WORK TO BE COMPLETED:
Restate exactly, and only, the lines from the one containing "packet (R454). -/" through the end of the entries, keeping both endpoints.

EXTRACTED ENTRIES:
-- ==== Sys2Proof/Machine/Drift.lean ====
section
/-! DEFINITION. Drift: moves of tiles, the switch, chain compression, sweeping, and the words that start and inspect them (R307 to
R328, R342). -/

namespace Sys2Proof.Machine

open Sys2Proof

/-- Home of a physical tile, by number: the tower of a ceiling tile, the record stack of an HBM tile (R308, R342). -/
def State.tileHome (s : State) (tile skew : Nat) : Nat :=
  match ceilingTower (tile * 65536) with
  | some t => t
  | none => s.survivor ((s.placeOf (tile * 65536) skew).1 / 32)

/-- The tile lies in a ceiling, whose tower keeps its own mark store (R307). -/
def isCeilingTile (tile : Nat) : Bool := (ceilingTower (tile * 65536)).isSome

/-- Mark records of a store: marks it holds, and those that moves in phase 1 will install (R307, R308). -/
def State.recordsUsed (s : State) (home : Nat) (ceiling : Bool) : Nat :=
  (s.tiles.filter (fun e => e.2.mark.isSome && e.2.home == home && isCeilingTile e.1 == ceiling)).length +
  ((s.tower home).moves.filter (fun m => m.2.phase == 1 && isCeilingTile m.2.src == ceiling)).length

/-- A move in phase 1 names the tile (R308). -/
def State.moving (s : State) (tile : Nat) : Bool :=
  s.towers.any (fun e => e.2.moves.any (fun m => m.2.phase == 1 && (m.2.src == tile || m.2.dst == tile)))

/-- Fields of a dmove descriptor (R323). -/
structure MoveReq where
  src : Nat
  dst : Nat
  tlno : Nat
  dec : Bool
  cnt : Nat
  deriving DecidableEq, Repr

/-- The descriptor's fields. -/
def MoveReq.of (n : Nat) : MoveReq :=
  { src := bits n 63 0, dst := bits n 127 64, tlno := bits n 207 192, dec := bit n 191, cnt := bits n 137 128 }

/-- A tile address that dmove refuses (R323). -/
def tileAddrBad (a : Nat) : Bool := a % 65536 != 0 || bits a 63 56 != 0 || inAperture a

/-- The arbiter's refusals in order (R308, R323): NOTMOV, STOP, BUSY, MARKED, FULL; 0 admits. -/
def State.admission (s : State) (src dst : TlbEntry) (home : Nat) : Nat :=
  let a := src.pa / 65536
  let b := dst.pa / 65536
  if !(s.movable src && s.movable dst) then 3
  else if (s.tower home).st == .shelter || (s.tower home).st == .service then 6
  else if s.moving a || s.moving b then 1
  else if (s.tile a).mark.isSome || (s.tile a).tomb || (s.tile b).mark.isSome then 2
  else if decide (16384 ≤ s.recordsUsed home (isCeilingTile a)) then 4
  else 0

/-- GEN under which an LNO stands (R375). -/
def State.genOf (s : State) (lno : Nat) : Nat := ((s.launch lno).map (·.gen)).getD 0

/-- A mark's owner is the launch that stands under its LNO (R307, R375). -/
def State.owned (s : State) (m : MarkRec) : Bool := (s.launch m.lno).any (fun l => l.gen == m.gen)

/-- A move is admitted (R308): the destination's bits are cleared and it is in arrival state. -/
def State.acceptMove (s : State) (home lno cluster issuer : Nat) (q : MoveReq) (src dst : TlbEntry) : State :=
  let m : Move :=
    { src := src.pa / 65536, dst := dst.pa / 65536, srcVa := q.src, dstVa := q.dst, lno := lno, gen := s.genOf lno, phase := 1, line := 0,
      fwd := [], epoch := 0, dec := q.dec, cnt := q.cnt, cluster := cluster, issuer := issuer, igen := s.genOf issuer }
  let keep (n : Nat) (e : Nat × Move) : Bool := decide (n < e.1 + 257) || decide (e.2.phase < 3)
  let s := s.updTower home (fun t => { t with
    moves := Tbl.set (t.moves.filter (keep t.nextMove)) t.nextMove m, nextMove := t.nextMove + 1 })
  (s.updTile m.dst (fun t => { t with mark := none, tomb := false, arrival := true })).updTile m.src
    (fun t => { t with home := home })

/-- R308, R323. dmove at issue. -/
def dmoveAct (h : Nat) (d : BitVec 7) (e : QEntry) : M Unit := do
  let s ← get
  let p := e.opA.toNat
  let r := s.reqOf h
  let v ← readHome r cSACC (word p) p 32
  modify (fun s => s.countHops (coreOf h) v.2)
  let q := MoveReq.of v.1
  let lno := s.hartLno h
  if bits v.1 255 208 != 0 || bits v.1 190 138 != 0 || tileAddrBad q.src || tileAddrBad q.dst || q.src == q.dst ||
      (q.tlno != 0 && !(s.ctx h).prv) || (q.dec && !s.holdsCounter (s.homeCluster h) lno q.cnt) then
    trapM cOPND (e.word.setWidth 64)
  let answer (v : Nat) : M Unit := modify (fun s => s.setX h d (word v))
  match ← lookEntry r q.src with
  | none => answer (5 * 2 ^ 60)
  | some src =>
    match ← lookEntry r q.dst with
    | none => answer (5 * 2 ^ 60)
    | some dst =>
      match src, dst with
      | none, _ => trapM cSACC (word q.src)
      | some _, none => trapM cSACC (word q.dst)
      | some es, some ed =>
        -- the tile's own leaf: a larger leaf is narrowed to the 64 KiB that the address names
        let es' := { es with pa := es.pa + (q.src - es.va) }
        let ed' := { ed with pa := ed.pa + (q.dst - ed.va) }
        if !(← get).permitted r .load es then trapM cSACC (word q.src)
        if !(← get).permitted r .store ed then trapM cSACC (word q.dst)
        modify (fun s =>
          let home := s.tileHome (es'.pa / 65536) es.skew
          match s.admission es' ed' home with
          | 0 =>
            let seq := (s.tower home).nextMove
            (s.acceptMove home (if q.tlno = 0 then lno else q.tlno) (s.homeCluster h) lno q es' ed').setX h d
              (word (home * 2 ^ 45 + seq % 2 ^ 45))
          | st => s.setX h d (word (st * 2 ^ 60)))

/-- R323. Start a move; x[d] := the arbiter's answer. -/
def execDmove (k : Bool) (d a : BitVec 7) (s : State) : Out1 :=
  issueFront (.dmove k d a) (wordR 0x3C 3 k d.toNat a.toNat 0) (dmoveAct s.turn d) s

/-- The address that dfix gives for a (R324), or its stop: `orig` is the address EVAL reports. -/
def fixAddr (r : Req) (cause : Nat) (orig : Word) (a : Nat) : M Nat := do
  if inAperture a then return a
  match ← chase r .load a 1 0 5 with
  | .ok p => return p.va
  | .error e => stopAccess r .load cause orig e

/-- R324. dfix at issue. -/
def dfixAct (h : Nat) (d : BitVec 7) (e : QEntry) : M Unit := do
  let s ← get
  let p := e.opA.toNat
  let a := p % 2 ^ 56
  let f ← fixAddr (s.reqOf h) cSACC (word a) a
  modify (fun s => s.setX h d (word (p / 2 ^ 56 * 2 ^ 56 + f % 2 ^ 56)))

/-- R324. Resolve a pointer through marks without reading data. -/
def execDfix (k : Bool) (d a : BitVec 7) (s : State) : Out1 :=
  issueFront (.dfix k d a) (wordR 0x3C 4 k d.toNat a.toNat 0) (dfixAct s.turn d) s

/-- R325. One element of vdfix. -/
def Lane.fixIndex (L : Lane) (d b : BitVec 7) : M Unit := do
  let s ← get
  let base := L.e.opA.toNat % 2 ^ 56
  let sum := base + L.val s b
  if 2 ^ 56 ≤ sum then trapM cVACC (word sum)
  let f ← fixAddr (s.vecReqOf L.h) cVACC (word sum) sum
  let n := (f + 2 ^ 64 - base) % 2 ^ 64
  if n < 2 ^ (8 * L.vw) then modify (fun s => s.putElem L.core L.c L.vw d.toNat L.i n noTan)
  else L.raise evSAT 0

/-- R326. dack at issue. -/
def dackAct (h : Nat) (d : BitVec 7) (_ : QEntry) : M Unit :=
  modify (fun s => (s.updCtx h (fun c => { c with tepoch := s.depoch })).setX h d (word s.depoch))

/-- R326. TEPOCH := DEPOCH; x[d] := TEPOCH. -/
def execDack (k : Bool) (d : BitVec 7) (s : State) : Out1 :=
  issueFront (.dack k d) (wordR 0x3C 7 k d.toNat 0 0) (dackAct s.turn d) s

/-- TEPOCH of a task that has started (R317). -/
def State.taskEpoch (s : State) (t : Task) : Nat := if t.st == .running then (s.ctx t.hart).tepoch else t.tepoch

/-- The horizon H of a launch (R317). -/
def State.horizon (s : State) (lno : Nat) : Nat :=
  ((s.tasks.filter (fun e => e.2.lno == lno && e.2.started)).map (fun e => s.taskEpoch e.2)).foldl
    (fun m t => match m with | none => some t | some u => some (min u t)) none |>.getD s.depoch

/-- Sweep the marks of a launch that may be swept (R317, R318): EPOCH below H and PEND = 0.  Marks that an ended launch left under its LNO
are no marks of the one that has it now. -/
def State.sweep (s : State) (lno hz : Nat) : State :=
  { s with tiles := s.tiles.map (fun e =>
    match e.2.mark with
    | some m => if m.lno == lno && s.owned m && decide (m.epoch < hz) && !m.pend then (e.1, { e.2 with mark := none, tomb := true }) else e
    | none => e) }

/-- Valid marks of a launch (R327). -/
def State.marksOf (s : State) (lno : Nat) : Nat :=
  (s.tiles.filter (fun e => match e.2.mark with | some m => m.lno == lno && s.owned m | none => false)).length

/-- R327. dsweep at issue; its wait holds off a pre-emption (R368). -/
def dsweepAct (h : Nat) (d : BitVec 7) (_ : QEntry) : M Unit := do
  let s ← get
  if !(s.olderWords h).isEmpty then waitM .queue
  modify (fun s =>
    let lno := s.hartLno h
    let s := s.sweep lno (s.horizon lno)
    s.setX h d (word (s.marksOf lno)))

/-- R327. Sweep the launch's marks; x[d] := the marks that remain. -/
def execDsweep (k : Bool) (d : BitVec 7) (s : State) : Out1 :=
  issueWith (.dsweep k d) (wordR 0x3C 6 k d.toNat 0 0) true (dsweepAct s.turn d) s

/-- Phase and epoch of a ticket (R328). -/
def State.ticket (s : State) (x : Nat) : Nat :=
  let t := s.tower (bits x 47 45)
  let n := bits x 44 0
  if n + 256 < t.nextMove then 0
  else match Tbl.find t.moves n with
    | some m => m.phase * 2 ^ 60 + (if m.phase = 2 || m.phase = 3 then m.epoch % 2 ^ 48 else 0)
    | none => 0

/-- What dstat reports of the tile of an address (R328): selector 4, or 5. -/
def State.tileReport (s : State) (pa : Nat) (sel5 : Bool) : Nat :=
  if isHostPa pa then 0
  else
    let tile := pa / 65536
    let t := s.tile tile
    match t.mark with
    | some m => 2 ^ 63 + (if sel5 then m.epoch % 2 ^ 48 else b2n (s.moving tile) * 2 ^ 61 + m.dest / 65536 * 65536)
    | none => if sel5 then 0 else b2n t.tomb * 2 ^ 62 + b2n (s.moving tile) * 2 ^ 61

/-- R328. dstat at issue. -/
def dstatAct (h : Nat) (d : BitVec 7) (e : QEntry) : M Unit := do
  let s ← get
  let lno := s.hartLno h
  let x := e.opA.toNat
  let give (v : Nat) : M Unit := modify (fun s => s.setX h d (word v))
  match e.opB.toNat with
  | 0 => give s.depoch
  | 1 => give (s.ctx h).tepoch
  | 2 => give (s.horizon lno)
  | 3 => give (s.ticket x)
  | 4 | 5 =>
    let va := x % 2 ^ 56
    if inAperture va then give 0
    else
      match ← translate (s.reqOf h) .load va with
      | .perm => trapM cSACC (word va)
      | .miss host => throw (.page { va := va, host := host } (needOf .load (s.ctx h).prv))
      | .ok pa _ => modify (fun s => s.setX h d (word (s.tileReport pa (e.opB == 5))))
  | _ => give (s.marksOf lno)

/-- R328. x[d] := the Drift state that the selector names. -/
def execDstat (k : Bool) (d a b : BitVec 7) (s : State) : Out1 :=
  issueFront (.dstat k d a b) (wordR 0x3C 8 k d.toNat a.toNat b.toNat) (dstatAct s.turn d) s

/-- Move n of a tower's arbiter. -/
def State.move (s : State) (tw n : Nat) : Option Move := Tbl.find (s.tower tw).moves n

/-- Change move n of a tower's arbiter. -/
def State.updMove (s : State) (tw n : Nat) (m : Move) : State := s.updTower tw (fun t => { t with moves := Tbl.set t.moves n m })

/-- R308. The engine copies the next line of a move in phase 1; a poisoned line stays poisoned. -/
def execDriftCopyLine (tw n : Nat) (s : State) : Out1 :=
  match s.move tw n with
  | none => .next s
  | some m =>
    if m.phase != 1 || decide (256 ≤ m.line) then .next s
    else
      let from' := m.src * 65536 + 256 * m.line
      let into := m.dst * 65536 + 256 * m.line
      let bad := s.poisoned from' 256
      let s := s.updMove tw n { m with line := m.line + 1 }
      let s := s.writePa none into (toBytes 256 (s.mem.readN from' 256))
      .next (if bad then { s with poison := Tbl.set s.poison (into / 256) true } else s)

/-- The record's DEST is the tile that a move has taken its source from, as the tables of the record's launch map it; where they map
nothing there, or the record's launch is gone, by its own launch's address (R312). -/
def State.names (s : State) (m : Move) (r : MarkRec) : Bool :=
  let same := r.lno == m.lno && r.gen == m.gen && r.dest == m.srcVa
  if !s.owned r then same
  else match s.walk r.lno [] r.dest 4 (s.rootOf r.lno) [] with
    | .leaf e _ => (e.pa + (r.dest - e.va)) / 65536 == m.src
    | _ => same

/-- PEND of every record (R309, R312): it is that of a move still to compress, or such a move rewrites it. -/
def State.repend (s : State) : State :=
  let ms := s.towers.flatMap (fun e => (e.2.moves.filter (fun m => m.2.phase == 2)).map Prod.snd)
  { s with tiles := s.tiles.map (fun e =>
    match e.2.mark with
    | some r => (e.1, { e.2 with mark := some { r with pend := ms.any (fun m => s.names m r || m.src == e.1) } })
    | none => e) }

/-- Marks of launches that have ended go as soon as their PEND is 0 (R318). -/
def State.sweepEnded (s : State) : State :=
  { s with tiles := s.tiles.map (fun e =>
    match e.2.mark with
    | some r => if !r.pend && !(s.owned r && (s.launch r.lno).any (·.live)) then (e.1, { e.2 with mark := none, tomb := true }) else e
    | none => e) }

/-- No scalar L1 keeps a line of a physical tile. -/
def State.dropTile (s : State) (tile : Nat) : State :=
  { s with mmu := { s.mmu with l1 := s.mmu.l1.map (fun e => (e.1, e.2.filter (fun l => l.line / 1024 != tile))) } }

/-- R309. The switch of a move whose 256 lines are copied: one event at the old home.  From then on the destination's bytes are the moved
ones, so no L1 line filled there before may serve a redirected load (R289). -/
def execSwitch (tw n : Nat) (s : State) : Out1 :=
  match s.move tw n with
  | none => .next s
  | some m =>
    if m.phase != 1 || m.line != 256 then .next s
    else
      let e := s.depoch
      let s := { s with depoch := (e + 1) % 2 ^ 48 }
      let r : MarkRec := { lno := m.lno, gen := m.gen, epoch := e, pend := true, dest := m.dstVa }
      let s := s.updTile m.src (fun t => { t with mark := some r, va := m.srcVa })
      let s := m.fwd.foldl (fun s w => s.writePa none w.1 [w.2]) s
      let s := (s.updTile m.dst (fun t => { t with arrival := false })).dropTile m.dst
      let s := s.snapSwitch m.src m.dst
      let gone (t : Hart) : Hart := match t.resv with
        | some b => if b / 1024 = m.src then { t with resv := none } else t
        | none => t
      let s := { s with harts := s.harts.map (fun (h : Nat × Hart) => (h.1, gone h.2)) }
      .next (s.updMove tw n { m with phase := 2, epoch := e, fwd := [] }).repend

/-- R308, R312. The compression of a switched move: every record that names its source takes the source's own destination; CNT is
decremented for the launch that issued the move (R323). -/
def execChainCompression (tw n : Nat) (s : State) : Out1 :=
  match s.move tw n with
  | none => .next s
  | some m =>
    if m.phase != 2 then .next s
    else
      let dest := ((s.tile m.src).mark.map (·.dest)).getD m.dstVa
      let fix (r : MarkRec) : MarkRec := if s.names m r then { r with dest := dest } else r
      let s := { s with tiles := s.tiles.map (fun (e : Nat × TileMark) => (e.1, { e.2 with mark := e.2.mark.map fix })) }
      let s := (s.updMove tw n { m with phase := 3 }).repend
      .next (if m.dec && s.genOf m.issuer == m.igen then s.decHeld m.cluster m.issuer m.cnt else s).sweepEnded

end Sys2Proof.Machine
end

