/-- R439, R443, R451. The engine sends the next packet of a work request.  Poisoned source bytes end the task that posted it (R412), and the
request fails. -/
def execPacketSend (s : State) : Out1 :=
  match s.nextWork with
  | none => .next s
  | some r =>
    let k := r.sent
    let n := r.size k
    if wrKind r.w = 2 then .next (s.sendPart r (.read (peerRep r.peerE) (wrRoff r.w) (wrLen r.w) (r.off k) n))
    else
      let va := wrLaddr r.w + r.off k
      match (resolve r.req .load va n).run s with
      | .error _ t => .next (keepSide s t)
      | .ok (.error (.page p)) t => .next (t.holdWork r p (needOf .load r.sup))
      | .ok (.error _) t => .next (t.failWork r nLOCAL)
      | .ok (.ok ps) t =>
        if t.piecesPoisoned ps then .next ((t.terminateTask r.task cUNCORR (word va) 0 0).failWork r nLOCAL)
        else .next (t.sendPart r (.write (peerRep r.peerE) (wrRoff r.w) (wrLen r.w) (r.off k) (wrRctr r.w) (toBytes n (t.readPieces ps))))

/-- Advance a receiver past what it has seen (R443). -/
def advance : Nat → Nat → Tbl Bool → Nat × Tbl Bool
  | 0, b, seen => (b, seen)
  | n + 1, b, seen => if (Tbl.find seen b).isSome then advance n (b + 1) (Tbl.del seen b) else (b, seen)

/-- The receiver has PSN psn (R443). -/
def Delivery.receive (d : Delivery) (psn : Nat) : Delivery :=
  let a := advance 257 d.rxBase (Tbl.set d.rxSeen psn true)
  { d with rxBase := a.1, rxSeen := a.2 }

/-- The sender waits for nothing below `low`. -/
def Delivery.skipTo (d : Delivery) (low : Nat) : Delivery :=
  if low ≤ d.rxBase then d
  else
    let a := advance 257 low (d.rxSeen.filter (fun e => decide (low ≤ e.1)))
    { d with rxBase := a.1, rxSeen := a.2 }

/-- SACK bitmap: bit k for PSN base + k (R440). -/
def Delivery.bitmap (d : Delivery) : Nat := (d.rxSeen.map (fun e => 2 ^ (e.1 - d.rxBase))).foldl (· + ·) 0

/-- How an acknowledgement to a peer with entry p travels.  DESIGN CHOICE (log 94): it does not spray, and takes virtual channel 0. -/
def ackRoute (peer p : Nat) : Route := { peer := peer, entry := p, spray := false, rot := 0, vc := 0, len := 0 }

/-- Acknowledge what a peer's context has received, and refuse packet (PSN, status) where one is named (R443, R454). -/
def State.acknowledge (s : State) (rod : Bool) (peer : Nat) (nak : Option (Nat × Nat)) : State :=
  let r := s.evalM 0 (peerEntry peer)
  let s := r.2
  let d := s.delivery rod peer
  let tail := match nak with | some (p, st) => [1, p, st] | none => [0]
  (s.emit (ackRoute peer r.1) { kind := .sack, data := [b2n rod, d.rxBase, d.bitmap] ++ tail }).getD s

/-- Take a placed packet into the context and acknowledge it. -/
def State.accepted (s : State) (pkt : Packet) : State :=
  (s.setDelivery pkt.rod pkt.peer ((s.delivery pkt.rod pkt.peer).receive pkt.psn)).acknowledge pkt.rod pkt.peer none

/-- Nothing is kept of an arriving request any more: all of it is there, or it has failed (R452, R454). -/
def State.forgetRx (s : State) (pkt : Packet) : State :=
  let d := s.delivery pkt.rod pkt.peer
  s.setDelivery pkt.rod pkt.peer { d with rxPlaced := Tbl.del d.rxPlaced pkt.req, rxEntry := Tbl.del d.rxEntry pkt.req }

/-- Refuse a packet with a status, which fails its request; 0 asks for it again (R454). -/
def State.refusePacket (s : State) (pkt : Packet) (status : Nat) : State :=
  (if status = 0 then s else s.forgetRx pkt).acknowledge pkt.rod pkt.peer (some (pkt.psn, status))

/-- n more bytes of an arriving request of `len` bytes are placed, or read: whether all are now (R452). -/
def State.countRx (s : State) (pkt : Packet) (len n : Nat) : Bool × State :=
  let d := s.delivery pkt.rod pkt.peer
  let n := Tbl.get 0 d.rxPlaced pkt.req + n
  if len ≤ n then (true, s.forgetRx pkt)
  else (false, s.setDelivery pkt.rod pkt.peer { d with rxPlaced := Tbl.set d.rxPlaced pkt.req n })

/-- The endpoint entry of an arriving request: the one it started with (R444). -/
def State.entryFor (s : State) (pkt : Packet) (rep : Nat) : Nat × State :=
  match Tbl.find (s.delivery pkt.rod pkt.peer).rxEntry pkt.req with
  | some e => (e, s)
  | none =>
    let r := s.evalM 0 (endpointEntry rep)
    let d := r.2.delivery pkt.rod pkt.peer
    (r.1, r.2.setDelivery pkt.rod pkt.peer { d with rxEntry := Tbl.set d.rxEntry pkt.req r.1 })

/-- The endpoint of an arriving packet, or the status that refuses it (R451, R454). -/
def State.endpointFor (s : State) (pkt : Packet) (rep roff len : Nat) : Except Nat (Nat × Nat) × State :=
  let r := s.entryFor pkt rep
  let e := r.1
  (if rep ≥ 1024 || !epOk e || !(s.launch (epLno e)).any (fun l => l.live && l.gen == epGen e) then .error nNOEP
   else if epLen e < roff + len then .error nACCESS
   else .ok (epLno e, epBase e), r.2)

/-- A miss or a refusal at the target of a packet (R454). -/
def State.targetFault (s : State) (pkt : Packet) (lno need : Nat) : AccFault → State
  | .page p => (s.refusePacket pkt 0).requestPage lno p need (.netTarget lno pkt.peer pkt.rod pkt.psn)
  | _ => s.refusePacket pkt nACCESS

/-- A WRITE packet at the target (R451, R452).  One that waits at a tile in arrival state (R309) is asked for again (DESIGN CHOICE, log 125). -/
def State.placeWrite (s : State) (pkt : Packet) (rep roff len off rctr : Nat) (data : List Byte) : State :=
  let e := s.endpointFor pkt rep roff len
  match e.1 with
  | .error st => e.2.refusePacket pkt st
  | .ok (lno, base) =>
    let r := e.2.tryM (resolve (e.2.launchReq lno 0) .store ((base + roff + off) % 2 ^ 64) data.length)
    match r.1 with
    | none => r.2.refusePacket pkt 0
    | some (.error f) => r.2.targetFault pkt lno 2 f
    | some (.ok ps) =>
      let c := (r.2.writePieces none ps (ofBytes data)).countRx pkt len data.length
      (if c.1 then c.2.decCtr lno rctr else c.2).accepted pkt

EXERCISE OUTPUT:
/-- A miss or a refusal at the target of a packet (R454). -/
def State.targetFault (s : State) (pkt : Packet) (lno need : Nat) : AccFault → State
  | .page p => (s.refusePacket pkt 0).requestPage lno p need (.netTarget lno pkt.peer pkt.rod pkt.psn)
  | _ => s.refusePacket pkt nACCESS

/-- A WRITE packet at the target (R451, R452).  One that waits at a tile in arrival state (R309) is asked for again (DESIGN CHOICE, log 125). -/
def State.placeWrite (s : State) (pkt : Packet) (rep roff len off rctr : Nat) (data : List Byte) : State :=
  let e := s.endpointFor pkt rep roff len
  match e.1 with
  | .error st => e.2.refusePacket pkt st
  | .ok (lno, base) =>
    let r := e.2.tryM (resolve (e.2.launchReq lno 0) .store ((base + roff + off) % 2 ^ 64) data.length)
    match r.1 with
    | none => r.2.refusePacket pkt 0
    | some (.error f) => r.2.targetFault pkt lno 2 f
    | some (.ok ps) =>
      let c := (r.2.writePieces none ps (ofBytes data)).countRx pkt len data.length
      (if c.1 then c.2.decCtr lno rctr else c.2).accepted pkt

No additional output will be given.